What is required
Please write out word for word the opening lines of the material, including the line with "open Sys2Proof.Machine" as the last.

-=-=-

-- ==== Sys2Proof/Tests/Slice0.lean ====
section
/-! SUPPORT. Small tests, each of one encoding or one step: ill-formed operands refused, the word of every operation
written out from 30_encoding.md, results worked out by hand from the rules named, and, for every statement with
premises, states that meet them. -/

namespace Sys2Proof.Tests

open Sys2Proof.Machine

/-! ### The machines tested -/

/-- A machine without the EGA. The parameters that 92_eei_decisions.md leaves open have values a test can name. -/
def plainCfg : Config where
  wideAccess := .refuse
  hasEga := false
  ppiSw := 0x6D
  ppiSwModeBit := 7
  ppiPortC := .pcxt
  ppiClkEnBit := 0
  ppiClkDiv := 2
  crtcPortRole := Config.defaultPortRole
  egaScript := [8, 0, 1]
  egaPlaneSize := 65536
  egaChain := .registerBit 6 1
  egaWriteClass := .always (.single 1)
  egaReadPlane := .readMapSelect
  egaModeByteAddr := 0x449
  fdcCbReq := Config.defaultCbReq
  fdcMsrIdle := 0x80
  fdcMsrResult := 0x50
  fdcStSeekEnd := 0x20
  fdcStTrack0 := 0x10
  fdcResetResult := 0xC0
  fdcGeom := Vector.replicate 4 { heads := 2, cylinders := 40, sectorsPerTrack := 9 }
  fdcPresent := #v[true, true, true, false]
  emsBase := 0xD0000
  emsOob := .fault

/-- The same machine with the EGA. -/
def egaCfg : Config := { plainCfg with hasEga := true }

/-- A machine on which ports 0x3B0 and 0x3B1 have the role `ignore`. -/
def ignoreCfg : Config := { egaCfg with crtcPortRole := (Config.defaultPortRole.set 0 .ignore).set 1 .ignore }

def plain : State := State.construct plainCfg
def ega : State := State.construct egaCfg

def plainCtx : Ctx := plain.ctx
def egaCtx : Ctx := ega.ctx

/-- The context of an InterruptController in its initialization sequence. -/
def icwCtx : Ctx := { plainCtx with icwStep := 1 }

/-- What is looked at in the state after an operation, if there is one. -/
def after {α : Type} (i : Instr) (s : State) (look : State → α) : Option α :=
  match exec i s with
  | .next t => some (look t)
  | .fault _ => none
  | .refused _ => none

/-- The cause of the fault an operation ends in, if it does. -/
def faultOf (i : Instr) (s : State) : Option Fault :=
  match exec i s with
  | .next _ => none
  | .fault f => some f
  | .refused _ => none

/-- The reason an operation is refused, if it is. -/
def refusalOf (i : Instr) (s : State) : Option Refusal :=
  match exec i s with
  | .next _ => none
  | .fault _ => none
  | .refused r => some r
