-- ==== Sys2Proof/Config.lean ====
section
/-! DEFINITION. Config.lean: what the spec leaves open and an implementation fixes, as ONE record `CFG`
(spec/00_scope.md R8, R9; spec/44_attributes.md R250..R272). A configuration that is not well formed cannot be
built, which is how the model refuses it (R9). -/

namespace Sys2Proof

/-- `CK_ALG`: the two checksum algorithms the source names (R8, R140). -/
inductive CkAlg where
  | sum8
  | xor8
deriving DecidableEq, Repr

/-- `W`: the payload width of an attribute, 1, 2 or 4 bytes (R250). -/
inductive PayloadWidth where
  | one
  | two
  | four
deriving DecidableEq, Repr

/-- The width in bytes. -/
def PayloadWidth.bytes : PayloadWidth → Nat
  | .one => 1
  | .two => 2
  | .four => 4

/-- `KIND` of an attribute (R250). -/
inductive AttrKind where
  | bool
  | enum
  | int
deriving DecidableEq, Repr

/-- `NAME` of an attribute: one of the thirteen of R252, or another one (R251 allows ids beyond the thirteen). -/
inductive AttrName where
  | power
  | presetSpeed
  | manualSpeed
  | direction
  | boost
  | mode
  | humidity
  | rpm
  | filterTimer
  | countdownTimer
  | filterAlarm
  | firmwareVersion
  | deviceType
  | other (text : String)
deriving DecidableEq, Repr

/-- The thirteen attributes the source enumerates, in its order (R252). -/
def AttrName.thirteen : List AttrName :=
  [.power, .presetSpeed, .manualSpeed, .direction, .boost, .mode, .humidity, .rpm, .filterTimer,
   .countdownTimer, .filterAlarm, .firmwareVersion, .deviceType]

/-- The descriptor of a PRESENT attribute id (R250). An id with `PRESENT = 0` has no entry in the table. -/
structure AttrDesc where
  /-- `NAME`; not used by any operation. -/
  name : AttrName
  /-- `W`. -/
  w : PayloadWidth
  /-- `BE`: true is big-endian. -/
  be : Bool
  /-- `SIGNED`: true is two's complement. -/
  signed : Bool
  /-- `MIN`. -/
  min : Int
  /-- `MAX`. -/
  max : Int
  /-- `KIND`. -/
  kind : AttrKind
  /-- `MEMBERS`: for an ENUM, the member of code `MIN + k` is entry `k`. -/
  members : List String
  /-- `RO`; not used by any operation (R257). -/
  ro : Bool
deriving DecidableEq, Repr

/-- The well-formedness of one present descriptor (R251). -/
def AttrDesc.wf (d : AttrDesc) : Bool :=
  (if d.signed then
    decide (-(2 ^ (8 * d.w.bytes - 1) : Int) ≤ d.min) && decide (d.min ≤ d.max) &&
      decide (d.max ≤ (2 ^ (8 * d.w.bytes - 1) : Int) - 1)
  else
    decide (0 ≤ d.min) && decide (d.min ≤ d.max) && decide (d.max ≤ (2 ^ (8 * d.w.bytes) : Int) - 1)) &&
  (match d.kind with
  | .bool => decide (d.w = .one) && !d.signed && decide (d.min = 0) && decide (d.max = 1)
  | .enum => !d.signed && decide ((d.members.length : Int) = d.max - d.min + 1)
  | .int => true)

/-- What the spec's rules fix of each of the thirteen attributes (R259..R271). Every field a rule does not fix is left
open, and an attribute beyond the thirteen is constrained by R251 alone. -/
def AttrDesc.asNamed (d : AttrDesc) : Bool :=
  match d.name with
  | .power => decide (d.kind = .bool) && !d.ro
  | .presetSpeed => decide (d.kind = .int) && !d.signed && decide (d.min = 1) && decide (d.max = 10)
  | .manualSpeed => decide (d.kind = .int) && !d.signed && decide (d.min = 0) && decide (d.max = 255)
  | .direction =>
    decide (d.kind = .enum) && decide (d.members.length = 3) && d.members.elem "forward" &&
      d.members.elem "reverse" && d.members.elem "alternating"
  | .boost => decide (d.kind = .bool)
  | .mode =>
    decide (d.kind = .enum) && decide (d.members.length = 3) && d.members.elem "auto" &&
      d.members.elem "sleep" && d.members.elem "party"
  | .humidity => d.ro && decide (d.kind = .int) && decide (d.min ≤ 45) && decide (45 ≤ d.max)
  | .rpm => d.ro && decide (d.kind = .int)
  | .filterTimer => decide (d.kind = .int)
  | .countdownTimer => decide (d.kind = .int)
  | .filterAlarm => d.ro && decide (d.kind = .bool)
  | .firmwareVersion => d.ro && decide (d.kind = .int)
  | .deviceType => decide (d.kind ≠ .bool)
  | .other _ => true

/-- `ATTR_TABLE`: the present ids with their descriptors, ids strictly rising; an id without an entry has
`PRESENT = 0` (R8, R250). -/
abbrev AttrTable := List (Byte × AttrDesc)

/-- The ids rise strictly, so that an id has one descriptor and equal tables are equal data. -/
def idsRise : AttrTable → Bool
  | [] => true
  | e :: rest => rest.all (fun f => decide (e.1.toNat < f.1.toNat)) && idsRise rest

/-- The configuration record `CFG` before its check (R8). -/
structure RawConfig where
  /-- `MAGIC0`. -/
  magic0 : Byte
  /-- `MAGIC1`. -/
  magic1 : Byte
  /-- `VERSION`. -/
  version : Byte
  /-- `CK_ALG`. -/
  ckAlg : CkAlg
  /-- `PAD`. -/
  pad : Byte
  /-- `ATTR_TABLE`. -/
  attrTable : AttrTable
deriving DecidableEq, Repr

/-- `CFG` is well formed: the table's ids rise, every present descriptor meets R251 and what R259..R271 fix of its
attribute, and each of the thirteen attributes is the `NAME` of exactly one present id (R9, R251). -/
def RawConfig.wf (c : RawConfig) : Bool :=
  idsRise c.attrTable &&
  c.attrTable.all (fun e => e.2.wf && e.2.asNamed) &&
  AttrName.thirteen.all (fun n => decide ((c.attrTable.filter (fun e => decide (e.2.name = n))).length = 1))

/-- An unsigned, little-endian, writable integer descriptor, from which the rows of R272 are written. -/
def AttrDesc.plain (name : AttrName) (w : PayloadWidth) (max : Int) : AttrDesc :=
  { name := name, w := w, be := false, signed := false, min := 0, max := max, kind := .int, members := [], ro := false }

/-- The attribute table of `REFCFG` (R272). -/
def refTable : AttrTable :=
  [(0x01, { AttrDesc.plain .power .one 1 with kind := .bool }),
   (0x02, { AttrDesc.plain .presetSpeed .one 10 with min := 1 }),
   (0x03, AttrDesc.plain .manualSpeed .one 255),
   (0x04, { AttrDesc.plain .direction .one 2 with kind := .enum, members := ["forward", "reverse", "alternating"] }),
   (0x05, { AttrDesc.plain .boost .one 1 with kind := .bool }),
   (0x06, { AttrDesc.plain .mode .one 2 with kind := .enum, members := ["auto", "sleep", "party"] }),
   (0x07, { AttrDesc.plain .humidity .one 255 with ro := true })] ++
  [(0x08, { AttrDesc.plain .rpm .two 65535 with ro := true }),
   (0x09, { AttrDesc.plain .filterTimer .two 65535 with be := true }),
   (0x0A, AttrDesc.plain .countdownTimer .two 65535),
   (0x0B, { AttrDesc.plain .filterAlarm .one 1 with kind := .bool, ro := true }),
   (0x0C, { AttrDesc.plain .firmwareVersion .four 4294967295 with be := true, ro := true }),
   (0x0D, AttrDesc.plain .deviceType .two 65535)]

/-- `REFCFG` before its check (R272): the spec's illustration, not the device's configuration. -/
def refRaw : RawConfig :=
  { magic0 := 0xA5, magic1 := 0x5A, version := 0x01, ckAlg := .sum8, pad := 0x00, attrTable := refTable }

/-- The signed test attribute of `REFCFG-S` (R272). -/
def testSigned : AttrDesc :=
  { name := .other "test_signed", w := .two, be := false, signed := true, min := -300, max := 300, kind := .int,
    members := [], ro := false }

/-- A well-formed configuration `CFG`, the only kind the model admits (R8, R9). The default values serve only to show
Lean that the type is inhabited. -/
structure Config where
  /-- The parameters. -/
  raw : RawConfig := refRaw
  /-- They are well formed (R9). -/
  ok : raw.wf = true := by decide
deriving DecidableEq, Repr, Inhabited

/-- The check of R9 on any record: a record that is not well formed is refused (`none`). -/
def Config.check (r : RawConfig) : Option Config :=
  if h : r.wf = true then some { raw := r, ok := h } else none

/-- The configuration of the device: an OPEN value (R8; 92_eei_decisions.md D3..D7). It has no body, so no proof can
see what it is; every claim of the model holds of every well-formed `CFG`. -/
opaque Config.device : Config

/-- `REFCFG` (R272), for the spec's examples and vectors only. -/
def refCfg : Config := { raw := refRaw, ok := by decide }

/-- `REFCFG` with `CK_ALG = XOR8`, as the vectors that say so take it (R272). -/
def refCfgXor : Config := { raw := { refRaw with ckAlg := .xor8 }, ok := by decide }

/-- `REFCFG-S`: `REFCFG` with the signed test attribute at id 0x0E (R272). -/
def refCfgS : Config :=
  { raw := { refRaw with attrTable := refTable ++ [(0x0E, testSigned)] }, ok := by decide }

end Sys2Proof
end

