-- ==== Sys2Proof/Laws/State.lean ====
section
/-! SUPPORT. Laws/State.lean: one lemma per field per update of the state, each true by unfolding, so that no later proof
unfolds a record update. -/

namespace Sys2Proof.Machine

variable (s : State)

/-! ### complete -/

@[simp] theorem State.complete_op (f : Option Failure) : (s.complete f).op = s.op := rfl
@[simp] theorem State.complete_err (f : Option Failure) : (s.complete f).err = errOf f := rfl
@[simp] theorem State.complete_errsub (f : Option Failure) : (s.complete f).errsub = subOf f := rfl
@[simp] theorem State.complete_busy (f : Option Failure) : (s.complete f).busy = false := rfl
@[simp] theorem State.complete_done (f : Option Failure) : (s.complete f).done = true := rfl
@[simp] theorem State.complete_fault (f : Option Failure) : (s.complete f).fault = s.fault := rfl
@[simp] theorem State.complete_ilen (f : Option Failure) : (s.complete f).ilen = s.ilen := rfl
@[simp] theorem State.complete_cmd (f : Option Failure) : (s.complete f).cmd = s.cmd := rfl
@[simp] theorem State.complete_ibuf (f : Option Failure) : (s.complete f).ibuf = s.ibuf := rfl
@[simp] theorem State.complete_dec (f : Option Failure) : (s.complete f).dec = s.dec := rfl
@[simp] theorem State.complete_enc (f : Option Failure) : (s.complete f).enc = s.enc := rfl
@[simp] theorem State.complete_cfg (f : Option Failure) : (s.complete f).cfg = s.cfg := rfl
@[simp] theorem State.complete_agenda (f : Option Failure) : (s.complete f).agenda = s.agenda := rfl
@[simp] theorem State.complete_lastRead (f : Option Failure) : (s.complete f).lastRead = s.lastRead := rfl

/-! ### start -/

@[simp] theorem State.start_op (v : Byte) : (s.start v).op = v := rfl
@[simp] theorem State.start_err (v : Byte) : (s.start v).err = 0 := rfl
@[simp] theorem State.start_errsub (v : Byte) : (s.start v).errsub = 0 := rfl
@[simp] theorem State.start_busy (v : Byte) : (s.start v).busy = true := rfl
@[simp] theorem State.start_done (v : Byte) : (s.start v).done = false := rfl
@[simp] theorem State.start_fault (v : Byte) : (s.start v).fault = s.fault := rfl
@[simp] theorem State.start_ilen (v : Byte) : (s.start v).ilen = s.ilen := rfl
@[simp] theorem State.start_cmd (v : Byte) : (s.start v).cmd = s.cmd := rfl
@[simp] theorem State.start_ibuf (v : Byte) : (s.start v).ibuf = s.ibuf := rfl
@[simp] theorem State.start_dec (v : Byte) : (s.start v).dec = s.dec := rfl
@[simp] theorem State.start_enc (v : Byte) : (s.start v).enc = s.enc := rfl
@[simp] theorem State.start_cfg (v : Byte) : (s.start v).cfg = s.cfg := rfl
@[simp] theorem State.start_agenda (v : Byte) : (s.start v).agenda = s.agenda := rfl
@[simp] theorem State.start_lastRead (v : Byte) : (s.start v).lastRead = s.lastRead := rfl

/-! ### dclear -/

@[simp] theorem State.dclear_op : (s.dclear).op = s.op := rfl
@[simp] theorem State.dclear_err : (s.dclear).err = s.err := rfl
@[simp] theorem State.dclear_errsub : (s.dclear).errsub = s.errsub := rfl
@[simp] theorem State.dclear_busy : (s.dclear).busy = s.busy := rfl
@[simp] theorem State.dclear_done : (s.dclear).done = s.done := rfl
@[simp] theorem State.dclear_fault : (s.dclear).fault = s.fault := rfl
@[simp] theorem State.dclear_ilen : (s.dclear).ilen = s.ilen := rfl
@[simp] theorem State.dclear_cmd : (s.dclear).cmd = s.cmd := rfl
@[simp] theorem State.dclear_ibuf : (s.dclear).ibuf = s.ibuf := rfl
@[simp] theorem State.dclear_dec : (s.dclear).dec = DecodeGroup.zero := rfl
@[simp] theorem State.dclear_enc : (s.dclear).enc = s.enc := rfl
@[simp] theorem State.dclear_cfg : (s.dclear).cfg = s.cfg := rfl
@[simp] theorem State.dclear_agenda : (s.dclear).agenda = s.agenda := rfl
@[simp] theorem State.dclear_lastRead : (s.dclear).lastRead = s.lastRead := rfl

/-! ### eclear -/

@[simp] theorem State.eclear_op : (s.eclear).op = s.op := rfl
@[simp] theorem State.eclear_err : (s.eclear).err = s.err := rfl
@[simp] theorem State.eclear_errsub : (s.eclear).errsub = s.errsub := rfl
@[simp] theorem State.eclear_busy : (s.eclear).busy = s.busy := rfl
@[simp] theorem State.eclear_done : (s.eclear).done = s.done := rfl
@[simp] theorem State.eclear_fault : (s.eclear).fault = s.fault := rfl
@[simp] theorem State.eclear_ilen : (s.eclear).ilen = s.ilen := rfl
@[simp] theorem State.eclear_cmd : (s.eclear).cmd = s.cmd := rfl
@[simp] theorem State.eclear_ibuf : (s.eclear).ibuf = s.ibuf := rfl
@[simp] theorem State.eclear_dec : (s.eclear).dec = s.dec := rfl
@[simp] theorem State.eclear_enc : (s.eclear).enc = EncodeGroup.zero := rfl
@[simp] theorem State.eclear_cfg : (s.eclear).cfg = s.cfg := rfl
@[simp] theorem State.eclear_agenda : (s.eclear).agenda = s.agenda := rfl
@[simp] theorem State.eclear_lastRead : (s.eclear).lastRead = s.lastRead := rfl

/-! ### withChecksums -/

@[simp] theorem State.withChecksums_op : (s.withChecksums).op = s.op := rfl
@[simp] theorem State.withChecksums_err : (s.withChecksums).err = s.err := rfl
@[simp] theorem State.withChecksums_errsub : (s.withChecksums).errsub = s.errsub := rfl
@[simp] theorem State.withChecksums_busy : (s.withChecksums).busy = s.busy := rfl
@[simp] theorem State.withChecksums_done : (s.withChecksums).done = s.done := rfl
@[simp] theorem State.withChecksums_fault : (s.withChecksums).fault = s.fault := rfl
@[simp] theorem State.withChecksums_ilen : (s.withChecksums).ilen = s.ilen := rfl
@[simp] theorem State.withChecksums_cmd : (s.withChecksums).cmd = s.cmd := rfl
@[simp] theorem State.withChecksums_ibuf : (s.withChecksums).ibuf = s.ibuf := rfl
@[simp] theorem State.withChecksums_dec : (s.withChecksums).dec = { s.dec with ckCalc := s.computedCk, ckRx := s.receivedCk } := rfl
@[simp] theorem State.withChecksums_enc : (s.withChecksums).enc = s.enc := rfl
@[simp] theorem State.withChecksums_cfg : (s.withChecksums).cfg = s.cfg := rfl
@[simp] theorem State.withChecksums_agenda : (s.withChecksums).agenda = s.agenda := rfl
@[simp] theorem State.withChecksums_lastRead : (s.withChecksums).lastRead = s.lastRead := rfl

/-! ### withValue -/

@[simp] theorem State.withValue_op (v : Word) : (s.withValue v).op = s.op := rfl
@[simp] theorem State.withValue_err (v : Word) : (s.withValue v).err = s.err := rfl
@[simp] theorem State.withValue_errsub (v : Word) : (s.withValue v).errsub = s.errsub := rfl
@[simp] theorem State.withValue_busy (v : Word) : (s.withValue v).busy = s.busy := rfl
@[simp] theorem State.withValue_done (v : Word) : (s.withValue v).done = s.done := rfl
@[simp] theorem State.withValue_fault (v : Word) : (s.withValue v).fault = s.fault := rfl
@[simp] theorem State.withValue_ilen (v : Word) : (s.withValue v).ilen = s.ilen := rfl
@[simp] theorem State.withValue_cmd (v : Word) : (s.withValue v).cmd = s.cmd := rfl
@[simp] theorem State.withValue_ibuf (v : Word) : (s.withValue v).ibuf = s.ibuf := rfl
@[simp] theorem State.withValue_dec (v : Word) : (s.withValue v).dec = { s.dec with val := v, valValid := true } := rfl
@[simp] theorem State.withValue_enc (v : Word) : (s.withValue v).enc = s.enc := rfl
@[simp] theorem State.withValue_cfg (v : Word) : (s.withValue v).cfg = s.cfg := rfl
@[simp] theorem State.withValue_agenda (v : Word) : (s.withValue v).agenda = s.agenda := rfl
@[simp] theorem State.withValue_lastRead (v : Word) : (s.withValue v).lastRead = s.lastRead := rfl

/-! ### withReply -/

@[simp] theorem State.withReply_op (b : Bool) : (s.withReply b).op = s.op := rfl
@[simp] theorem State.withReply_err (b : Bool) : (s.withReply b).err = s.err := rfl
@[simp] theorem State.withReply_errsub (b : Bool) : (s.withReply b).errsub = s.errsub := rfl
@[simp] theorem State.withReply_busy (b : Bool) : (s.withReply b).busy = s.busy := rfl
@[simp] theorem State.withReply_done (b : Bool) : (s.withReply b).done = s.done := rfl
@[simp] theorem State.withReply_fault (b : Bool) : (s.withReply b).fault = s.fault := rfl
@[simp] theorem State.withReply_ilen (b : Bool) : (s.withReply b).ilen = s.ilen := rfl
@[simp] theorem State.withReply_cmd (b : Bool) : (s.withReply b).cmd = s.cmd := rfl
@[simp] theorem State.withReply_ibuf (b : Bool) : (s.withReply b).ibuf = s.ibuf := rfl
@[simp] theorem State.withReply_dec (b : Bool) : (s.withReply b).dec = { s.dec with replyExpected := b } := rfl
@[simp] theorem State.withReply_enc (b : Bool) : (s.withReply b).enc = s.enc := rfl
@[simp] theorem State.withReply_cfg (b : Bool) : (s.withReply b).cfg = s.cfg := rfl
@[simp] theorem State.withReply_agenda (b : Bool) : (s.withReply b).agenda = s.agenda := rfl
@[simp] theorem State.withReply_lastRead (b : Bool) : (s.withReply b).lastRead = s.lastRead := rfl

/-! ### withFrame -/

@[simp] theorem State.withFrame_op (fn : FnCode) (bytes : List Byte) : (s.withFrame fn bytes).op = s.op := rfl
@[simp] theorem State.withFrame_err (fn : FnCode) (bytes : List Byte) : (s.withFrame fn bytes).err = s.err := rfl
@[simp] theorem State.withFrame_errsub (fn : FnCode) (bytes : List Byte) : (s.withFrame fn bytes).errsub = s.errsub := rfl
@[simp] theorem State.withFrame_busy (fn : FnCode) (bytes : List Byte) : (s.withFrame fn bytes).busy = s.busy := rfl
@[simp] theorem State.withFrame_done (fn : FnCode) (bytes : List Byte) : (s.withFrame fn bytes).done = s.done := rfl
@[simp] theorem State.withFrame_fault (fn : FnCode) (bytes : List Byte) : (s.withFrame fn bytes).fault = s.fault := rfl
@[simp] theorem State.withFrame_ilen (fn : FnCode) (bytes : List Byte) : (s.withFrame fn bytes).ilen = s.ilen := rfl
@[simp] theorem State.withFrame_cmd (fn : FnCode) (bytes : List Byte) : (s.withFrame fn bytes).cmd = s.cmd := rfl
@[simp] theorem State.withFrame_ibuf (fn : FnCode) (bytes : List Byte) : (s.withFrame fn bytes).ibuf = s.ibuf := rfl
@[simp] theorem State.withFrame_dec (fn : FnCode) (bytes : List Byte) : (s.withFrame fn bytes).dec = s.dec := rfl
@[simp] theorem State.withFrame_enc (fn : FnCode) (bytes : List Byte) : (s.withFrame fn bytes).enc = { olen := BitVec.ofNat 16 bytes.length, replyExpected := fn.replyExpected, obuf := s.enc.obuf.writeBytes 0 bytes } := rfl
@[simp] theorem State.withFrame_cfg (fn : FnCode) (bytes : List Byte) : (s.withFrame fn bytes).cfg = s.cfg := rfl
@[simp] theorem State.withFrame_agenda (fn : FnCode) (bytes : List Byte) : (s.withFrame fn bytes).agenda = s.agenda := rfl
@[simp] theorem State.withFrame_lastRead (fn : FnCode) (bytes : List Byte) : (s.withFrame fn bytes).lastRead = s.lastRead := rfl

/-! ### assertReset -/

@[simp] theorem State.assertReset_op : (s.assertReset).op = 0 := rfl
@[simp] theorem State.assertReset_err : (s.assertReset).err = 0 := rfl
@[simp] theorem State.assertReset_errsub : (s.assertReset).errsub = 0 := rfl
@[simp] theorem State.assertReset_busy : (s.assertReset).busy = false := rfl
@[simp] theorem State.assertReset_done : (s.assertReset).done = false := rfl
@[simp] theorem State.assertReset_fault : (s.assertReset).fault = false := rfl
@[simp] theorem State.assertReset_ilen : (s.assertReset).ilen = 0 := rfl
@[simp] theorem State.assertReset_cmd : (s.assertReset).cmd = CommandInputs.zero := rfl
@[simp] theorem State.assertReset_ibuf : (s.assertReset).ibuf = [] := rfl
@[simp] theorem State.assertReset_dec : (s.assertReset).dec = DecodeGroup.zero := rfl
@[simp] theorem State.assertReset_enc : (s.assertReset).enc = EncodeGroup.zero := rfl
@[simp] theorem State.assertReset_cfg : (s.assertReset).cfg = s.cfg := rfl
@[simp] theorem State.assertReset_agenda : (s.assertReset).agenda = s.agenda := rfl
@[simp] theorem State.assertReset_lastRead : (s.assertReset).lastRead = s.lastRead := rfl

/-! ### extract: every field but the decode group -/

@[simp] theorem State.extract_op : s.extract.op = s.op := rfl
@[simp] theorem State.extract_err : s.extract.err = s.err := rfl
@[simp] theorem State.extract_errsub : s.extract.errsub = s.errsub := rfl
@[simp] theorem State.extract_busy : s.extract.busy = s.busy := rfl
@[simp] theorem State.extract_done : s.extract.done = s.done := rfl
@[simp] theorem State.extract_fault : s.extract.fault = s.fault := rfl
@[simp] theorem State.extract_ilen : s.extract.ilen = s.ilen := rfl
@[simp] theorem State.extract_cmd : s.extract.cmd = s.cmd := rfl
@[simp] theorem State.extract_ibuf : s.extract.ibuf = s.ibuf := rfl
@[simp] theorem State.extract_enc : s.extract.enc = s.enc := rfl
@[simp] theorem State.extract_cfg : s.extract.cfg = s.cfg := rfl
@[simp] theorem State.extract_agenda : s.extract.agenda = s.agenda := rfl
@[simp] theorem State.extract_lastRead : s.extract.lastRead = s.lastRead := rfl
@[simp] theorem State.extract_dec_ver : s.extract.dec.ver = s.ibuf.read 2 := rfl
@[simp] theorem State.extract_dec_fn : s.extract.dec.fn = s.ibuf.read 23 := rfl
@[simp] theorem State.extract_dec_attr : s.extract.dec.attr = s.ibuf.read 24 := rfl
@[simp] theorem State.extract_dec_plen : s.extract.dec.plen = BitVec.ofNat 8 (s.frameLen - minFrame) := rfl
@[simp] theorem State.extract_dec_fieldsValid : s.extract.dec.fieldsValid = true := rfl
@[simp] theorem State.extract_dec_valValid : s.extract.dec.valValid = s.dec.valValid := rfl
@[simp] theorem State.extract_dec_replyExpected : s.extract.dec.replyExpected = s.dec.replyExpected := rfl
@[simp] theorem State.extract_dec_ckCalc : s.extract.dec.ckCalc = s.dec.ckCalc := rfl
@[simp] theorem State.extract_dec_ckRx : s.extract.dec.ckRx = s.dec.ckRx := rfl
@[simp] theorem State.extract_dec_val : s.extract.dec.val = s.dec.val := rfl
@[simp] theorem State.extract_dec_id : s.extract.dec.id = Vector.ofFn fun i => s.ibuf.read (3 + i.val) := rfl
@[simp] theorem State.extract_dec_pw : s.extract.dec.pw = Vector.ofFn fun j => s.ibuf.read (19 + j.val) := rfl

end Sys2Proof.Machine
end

-=-=-

Your solution
-- ==== Sys2Proof/Tests/Slice0.lean ====
section
/-! SUPPORT. Small tests, each of one encoding or one step: ill-formed operands refused, the word of every operation
written out from 30_encoding.md, results worked out by hand from the rules named, and, for every statement with
premises, states that meet them. -/

namespace Sys2Proof.Tests

open Sys2Proof.Machine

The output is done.